More than 90 percent of my role is dependent upon a computer with an internet connection. Laws, commentary and cases are all online. Not only are they online but they are just as authorised as the print, and so from a business (and a librarian’s) perspective it makes sense to maintain an online collection rather than a hardcopy one. This is for various reasons, primarily because an online collection doesn’t get lost as easily as a hardcopy one and more than one person can access it at a time.
Wayback Machine – The Internet Archive
The most well-known project is the Internet Archives Wayback Machine. I know this sounds more than a bit nerdy but I think the Wayback Machine is a project of absolute brilliance. I utilise this free product on a weekly, if not, daily basis. The Wayback Machine is beautiful in its simplicity. All you have to do is Insert the url of the website, click go, and it will show you how many point in time snapshots have been made of the site, and you can access them. The comprehensiveness of this project varies. However, you can often obtain access to historical versions of individual pages and also sub-sites and documents.
Whilst the Wayback Machine is the flagship project of the Internet Archive team, the project beginning in 1996, it is not the only project from the Internet Archive team. The not for profit organisation also has collections of texts, audio, moving images, and software.
The Wayback Machine is the most well-known of initiatives but it is not the only one out there. Other free initiatives include:
A range of other web archive initiatives are available on that great example of crowdsourcing Wikipedia
One thing I would like to highlight is that these types of projects are not just limited to the information enthusiast, libraries, not for profit and information professionals.
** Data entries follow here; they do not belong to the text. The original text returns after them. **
-- ==== Sys2Proof/Proofs/ScalarFields.lean ====
section
/-! SUPPORT. SEL, CMP, SEXT, BFX, BFI and LEA: the fields they read and write, as parts of bit vectors (R247). -/

namespace Sys2Proof.Machine

/-- What CMP gives. -/
def cmpValue (o : OpA) (s : State) : Word := if condHolds (bits o.md.toNat 6 4) (aluIn s s.cur o).xv (aluIn s s.cur o).yv then 1 else 0

/-- What SEXT gives. -/
def sextValue (o : OpA) (s : State) : Word :=
  if nbit o.md.toNat 2 then BitVec.ofNat 64 ((rg s s.cur o.a.toNat).toNat % 2 ^ (8 * 2 ^ (o.md.toNat % 4)))
  else sextN ((rg s s.cur o.a.toNat).toNat % 2 ^ (8 * 2 ^ (o.md.toNat % 4))) (8 * 2 ^ (o.md.toNat % 4))

/-- What BFX gives. -/
def bfxValue (o : OpA) (s : State) : Word :=
  if nbit o.md.toNat 2 then BitVec.ofNat 64 ((rg s s.cur o.a.toNat).toNat / 2 ^ o.b.toNat % 2 ^ (o.c.toNat + 1))
  else sextN ((rg s s.cur o.a.toNat).toNat / 2 ^ o.b.toNat % 2 ^ (o.c.toNat + 1)) (o.c.toNat + 1)

/-- What BFI gives. -/
def bfiValue (o : OpA) (s : State) : Word :=
  BitVec.ofNat 64 (setBits (rg s s.cur o.d.toNat).toNat (o.b.toNat + (o.c.toNat + 1) - 1) o.b.toNat (rg s s.cur o.a.toNat).toNat)

/-- What LEA gives. -/
def leaValue (o : OpA) (s : State) : Word :=
  BitVec.ofNat 64 ((rg s s.cur o.a.toNat).toNat / 2 ^ 53 * 2 ^ 53 + (rg s s.cur o.a.toNat + (rg s s.cur o.b.toNat <<< (o.md.toNat % 4))).toNat % 2 ^ 53)

theorem exec_sel (o : OpA) (s : State) : exec (.sel o) s = runPure (.sel o) s
    (fun t => wg t t.cur o.d.toNat (if rg t t.cur o.c.toNat ≠ 0 then rg t t.cur o.a.toNat else rg t t.cur o.b.toNat)) := rfl
theorem exec_cmp (o : OpA) (s : State) : exec (.cmp o) s = runPure (.cmp o) s (fun t => wg t t.cur o.d.toNat (cmpValue o t)) := rfl
theorem exec_sext (o : OpA) (s : State) : exec (.sext o) s = runPure (.sext o) s (fun t => wg t t.cur o.d.toNat (sextValue o t)) := rfl
theorem exec_bfx (o : OpA) (s : State) : exec (.bfx o) s = runPure (.bfx o) s (fun t => wg t t.cur o.d.toNat (bfxValue o t)) := rfl
theorem exec_bfi (o : OpA) (s : State) : exec (.bfi o) s = runPure (.bfi o) s (fun t => wg t t.cur o.d.toNat (bfiValue o t)) := rfl
theorem exec_lea (o : OpA) (s : State) : exec (.lea o) s = runPure (.lea o) s (fun t => wg t t.cur o.d.toNat (leaValue o t)) := rfl

theorem cmpValue_beginIssue (o : OpA) (s : State) : cmpValue o (beginIssue s) = cmpValue o s := by simp [cmpValue, aluIn_beginIssue]
theorem sextValue_beginIssue (o : OpA) (s : State) : sextValue o (beginIssue s) = sextValue o s := by simp [sextValue]
theorem bfxValue_beginIssue (o : OpA) (s : State) : bfxValue o (beginIssue s) = bfxValue o s := by simp [bfxValue]
theorem bfiValue_beginIssue (o : OpA) (s : State) : bfiValue o (beginIssue s) = bfiValue o s := by simp [bfiValue]
theorem leaValue_beginIssue (o : OpA) (s : State) : leaValue o (beginIssue s) = leaValue o s := by simp [leaValue]

/-! ### The values as parts of bit vectors -/

/-- The low n bits of a number as a field, zero-extended or sign-extended. -/
theorem ofNat_mod (n x : Nat) : BitVec.ofNat n (x % 2 ^ n) = BitVec.ofNat n x :=
  BitVec.eq_of_toNat_eq (by rw [BitVec.toNat_ofNat, BitVec.toNat_ofNat, Nat.mod_mod])

theorem ofNat_low (n x : Nat) : BitVec.ofNat 64 (x % 2 ^ n) = (BitVec.ofNat n x).setWidth 64 := by
  refine BitVec.eq_of_toNat_eq ?_
  rw [BitVec.toNat_ofNat, BitVec.toNat_setWidth, BitVec.toNat_ofNat]

theorem sextN_low {n : Nat} (hn : 0 < n) (x : Nat) : sextN (x % 2 ^ n) n = (BitVec.ofNat n x).signExtend 64 := by
  rw [sextN_eq hn, ofNat_mod]

theorem ofNat_toNat_field (x : Word) (pos len : Nat) : BitVec.ofNat len (x.toNat / 2 ^ pos) = x.extractLsb' pos len := by
  rw [BitVec.extractLsb', Nat.shiftRight_eq_div_pow]

theorem ofNat_toNat_low (x : Word) (n : Nat) : BitVec.ofNat n x.toNat = x.setWidth n := BitVec.ofNat_toNat n x

theorem bfxValue_eq (o : OpA) (s : State) : bfxValue o s =
    (if o.md.getLsbD 2 then ((rg s s.cur o.a.toNat).extractLsb' o.b.toNat (o.c.toNat + 1)).setWidth 64
      else ((rg s s.cur o.a.toNat).extractLsb' o.b.toNat (o.c.toNat + 1)).signExtend 64) := by
  unfold bfxValue
  rw [nbit_md, ofNat_low, sextN_low (by omega), ofNat_toNat_field]

/-- The one of SEXT's widths that a code below 3 names. -/
theorem sextValue_eq {o : OpA} {s : State} {n : Nat} (pos : 0 < n) (width : 8 * 2 ^ (o.md.toNat % 4) = n) : sextValue o s =
    if o.md.getLsbD 2 then ((rg s s.cur o.a.toNat).setWidth n).setWidth 64 else ((rg s s.cur o.a.toNat).setWidth n).signExtend 64 := by
  unfold sextValue
  rw [width, nbit_md, ofNat_low, sextN_low pos, ofNat_toNat_low]

theorem leaValue_eq (o : OpA) (s : State) : leaValue o s = ((rg s s.cur o.a.toNat).extractLsb' 53 11 ++
    ((rg s s.cur o.a.toNat + (rg s s.cur o.b.toNat <<< (o.md.toNat % 4))).setWidth 53 : BitVec 53) : BitVec 64) := by
  unfold leaValue
  generalize rg s s.cur o.a.toNat = x
  generalize x + _ = e
  refine BitVec.eq_of_toNat_eq ?_
  have top : x.toNat / 2 ^ 53 < 2 ^ 11 := by have := x.isLt; omega
  have low : e.toNat % 2 ^ 53 < 2 ^ 53 := Nat.mod_lt _ (by omega)
  rw [BitVec.toNat_append, BitVec.extractLsb'_toNat, BitVec.toNat_setWidth, ← Nat.shiftLeft_add_eq_or_of_lt low, BitVec.toNat_ofNat,
    Nat.shiftRight_eq_div_pow, Nat.mod_eq_of_lt top, Nat.shiftLeft_eq, Nat.mod_eq_of_lt]
  omega

theorem testBit_setBits {x v pos len n : Nat} (hl : 0 < len) : (setBits x (pos + len - 1) pos v).testBit n =
    if pos ≤ n ∧ n < pos + len then v.testBit (n - pos) else x.testBit n := by
  have top : pos + len - 1 + 1 = pos + len := by omega
  unfold setBits
  dsimp only
  rw [top, Nat.add_sub_cancel_left]
  simp only [Nat.testBit_or, Nat.testBit_shiftLeft, Nat.testBit_shiftRight, Nat.testBit_mod_two_pow]
  rcases Nat.lt_or_ge n pos with below | above
  · rw [if_neg (by omega)]
    simp [show ¬ pos + len ≤ n by omega, show ¬ pos ≤ n by omega, below]
  rcases Nat.lt_or_ge n (pos + len) with inside | beyond
  · rw [if_pos ⟨above, inside⟩]
    simp [show ¬ pos + len ≤ n by omega, above, show ¬ n < pos by omega, show n - pos < len by omega]
  · rw [if_neg (by omega)]
    simp [beyond, show ¬ n < pos by omega, show ¬ n - pos < len by omega]

theorem bfiValue_bits (o : OpA) (s : State) {n : Nat} (hn : n < 64) : (bfiValue o s).getLsbD n =
    (if o.b.toNat ≤ n ∧ n ≤ o.b.toNat + o.c.toNat then (rg s s.cur o.a.toNat).getLsbD (n - o.b.toNat) else (rg s s.cur o.d.toNat).getLsbD n) := by
  unfold bfiValue
  rw [BitVec.getLsbD_ofNat, testBit_setBits (by omega), decide_eq_true hn, Bool.true_and]
  exact if_congr (by omega) rfl rfl

theorem cmpValue_eq (o : OpA) (s : State) : cmpValue o s = (if condHolds (o.md.extractLsb' 4 3).toNat
    (asNumber o.md (rg s s.cur o.a.toNat)) (asNumber o.md (operandB s o)) then 1 else 0) := by
  unfold cmpValue
  rw [(aluIn_values s o).1, (aluIn_values s o).2, BitVec.extractLsb'_toNat]
  rfl

/-- Settles O15: each value is a part of bit vectors, BFI bit by bit. -/
theorem selectsAndFields : Obligations.SelectsAndFields := by
  unfold Obligations.SelectsAndFields
  refine ⟨?sel, ?cmp, ?sext, ?bfx, ?bfi, ?lea⟩
  case sel =>
    intro o s hi
    rw [← ite_not]
    exact gives_writes (fun t => if rg t t.cur o.c.toNat ≠ 0 then rg t t.cur o.a.toNat else rg t t.cur o.b.toNat) hi (exec_sel o s) (by simp)
  case cmp =>
    intro o s hi
    convert gives_writes (cmpValue o) hi (exec_cmp o s) (cmpValue_beginIssue o s) using 3
    dsimp only
    rw [cmpValue_eq]
    generalize (o.md.extractLsb' 4 3).toNat = code
    rcases code with _ | _ | _ | _ | _ | _
    all_goals rfl
  case sext =>
    intro o s hi
    have named : o.md.toNat % 4 ≠ 3 := of_decide_eq_true (Bool.and_elim_right (accepts_of_issues hi))
    have code : (o.md.extractLsb' 0 2).toNat = o.md.toNat % 4 := by rw [BitVec.extractLsb'_toNat]; rfl
    have gives := gives_writes (sextValue o) hi (exec_sext o s) (sextValue_beginIssue o s)
    convert gives using 3
    dsimp only
    rw [code]
    rcases (by omega : o.md.toNat % 4 = 0 ∨ o.md.toNat % 4 = 1 ∨ o.md.toNat % 4 = 2) with c | c | c
    · rw [sextValue_eq (n := 8) (by omega) (by rw [c]; rfl), c]
      cases o.md.getLsbD 2 <;> rfl
    · rw [sextValue_eq (n := 16) (by omega) (by rw [c]; rfl), c]
      cases o.md.getLsbD 2 <;> rfl
    · rw [sextValue_eq (n := 32) (by omega) (by rw [c]; rfl), c]
      cases o.md.getLsbD 2 <;> rfl
  case bfx =>
    intro o s hi
    dsimp only
    rw [← bfxValue_eq]
    exact gives_writes (bfxValue o) hi (exec_bfx o s) (bfxValue_beginIssue o s)
  case bfi =>
    intro o s hi
    obtain ⟨t, next, writes⟩ := gives_writes (bfiValue o) hi (exec_bfi o s) (bfiValue_beginIssue o s)
    exact ⟨t, next, bfiValue o s, writes, fun n hn => bfiValue_bits o s hn⟩
  case lea =>
    intro o s hi
    rw [← leaValue_eq]
    exact gives_writes (leaValue o) hi (exec_lea o s) (leaValue_beginIssue o s)

end Sys2Proof.Machine
end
A number of companies have recognised the economic opportunity that capturing the internet holds. As an example Web Preserver (http://webpreserver.com/) has capitalised on the internet as the point of activity to provide authoritative point-in-time monitoring of online content to be used in litigation.
How we can help
The Internet Archive and other like projects employ crawler software to capture pages. Employing a robot text exclusion protocol (or robots.txt) prevents the page from being captured so don’t use it. Whilst robots.txt is regarded as a security technique it’s effectiveness as such is questionable.
Consider how you are capturing and storing versions of your online services. Should you be capturing versions? This versioning can have many advantages, including enabling you to easily show the progress and development of your online services to key stakeholders and decision makers, but to also save your bacon in the event of a server crash. Losing all of your online content becomes less of a headache when you can quickly reinstate a previous version
Nothing is permanent so don’t over invest in a single information product, it will only end in tears.